We leren met beproefde levenservaring dat deze zelfkennis bij tijd en wijle geenszins gemakkelijk is. De soms ultrasensitieve, fijnmazige ervaring van angst – de mentaal-emotionele gelaagdheid van diens uitingsvormen – is in perioden ondenkbaar te ontwarren. We kunnen niet buiten onszelf stilstaan; de angst troebleert onze waarneming en ons verdraagzame lichaam past zich trillend aan, en wel aan de geesten die onze lenige geest zich verbeeldt.

Toch zijn evenzo beproefde supergeleidingen hierbij minstens zo creatief als de verkleedpartijen van angst: doorstromende ademhaling als object van gezekerde aandacht, een geestbeminnende boswandeling, een loszingende dansavond, een waaier lentelicht over je wangen, een retreat van een moment, dag of week, een verzachtende lichtinval, een herijken in je vroegere thuisbasis, een atonale uithaal onder toedekkende stralen warm water, dagboekteksten van een metgeziel, aansterkende sport voor een opgeklopt fysiek, relativerend spel, een subtiele correctie van lichaamshouding, een warmteherstellende knuffel van je geliefde, lachsalvo's om de bizarriteit van het filosofisch bestaan, het grondig modificeren van je angstgedachten – “Is het echt waar?

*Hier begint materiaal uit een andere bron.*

-- ==== Sys2Proof/Machine/Fetch.lean ====
section
/-! DEFINITION. What moves next (log 1): a turn of the agenda; else what is due; else the work of the active core's EP,
queues and engines; else its advice sequencer or its AP, which fetches (R155, R243); else the command processor; else
another core. -/

namespace Sys2Proof.Machine

open Sys2Proof

/-- What a step does: nothing but a state, an event or an advice instruction, or an instruction of the AP. -/
inductive Plan where
  | done (s : State)
  | run (i : Instr) (s : State)
  | ap (i : Instr) (s : State)
  deriving DecidableEq, Repr

/-! ## Fetching -/

/-- One word fetched at an address, with the loads that fetching it has made. -/
inductive FetchRes where
  | ok (s : State) (w : IWord)
  | stall
  | fault (s : State) (f : XFault) (leaf : Option Nat)
  deriving DecidableEq, Repr

/-- A word comes from the core's instruction cache where that holds its line (R243), else it is a load through the cluster cache
(R155). -/
def fetchWord (s : State) (va : Word) : FetchRes :=
  match s.check .fetch va with
  | .stall => .stall
  | .fault f => .fault s f none
  | .ok x =>
    let w := s.way x va false
    match s.core.icache.find? (fun l => l.line == lineOf x.pa) with
    | some l => .ok (walkLoads s s.cl s.core.vdid w) (BitVec.ofNat 32 (lineGet l.data (x.pa % 128) 4))
    | none =>
      let t := loadPrep s s.cl s.core.vdid x.pa 4 w
      if linePoisoned t t.cl x.pa 4 then .fault t ⟨kData, 0, []⟩ (some x.leafAddr)
      else .ok t (BitVec.ofNat 32 (lineRead t t.cl x.pa 4))

/-- What the fetch of an instruction ends in; a failure is at an address. -/
inductive FetchInstr where
  | words (s : State) (l : List IWord)
  | stall
  | fault (s : State) (f : XFault) (leaf : Option Nat) (va : Word)
  deriving DecidableEq, Repr

/-- n words from an address. -/
def fetchWords : Nat → Word → State → FetchInstr
  | 0, _, s => .words s []
  | n + 1, va, s =>
    match fetchWord s va with
    | .stall => .stall
    | .fault t f leaf => .fault t f leaf va
    | .ok t w =>
      match fetchWords n (va + 4) t with
      | .words u l => .words u (w :: l)
      | r => r

/-- The words of the instruction at the pc: the first gives the length (R133). -/
def fetchInstr (s : State) : FetchInstr :=
  match fetchWord s s.core.pc with
  | .stall => .stall
  | .fault t f leaf => .fault t f leaf s.core.pc
  | .ok t w =>
    match fetchWords (lengthOf w - 1) (s.core.pc + 4) t with
    | .words u l => .words u (w :: l)
    | r => r

/-- Lines of an instruction cache of 64 KiB (R16). -/
def icacheLines : Nat := 512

En stel dat het echt waar zou zijn?” – en… het louterend erkennen van je angst, allicht met een clowneske ‘tadááá’ en het lovende tromgeroffel van je kloppend hart.

“Ik ben mezelf weer”, verzucht je nu levenswijzer. Angst ís een maskerade, zo lijkt het. Maar…

Uit het hoofd, in het hart van diens bestaan verdient ook angst een ontnuchterende spotlight!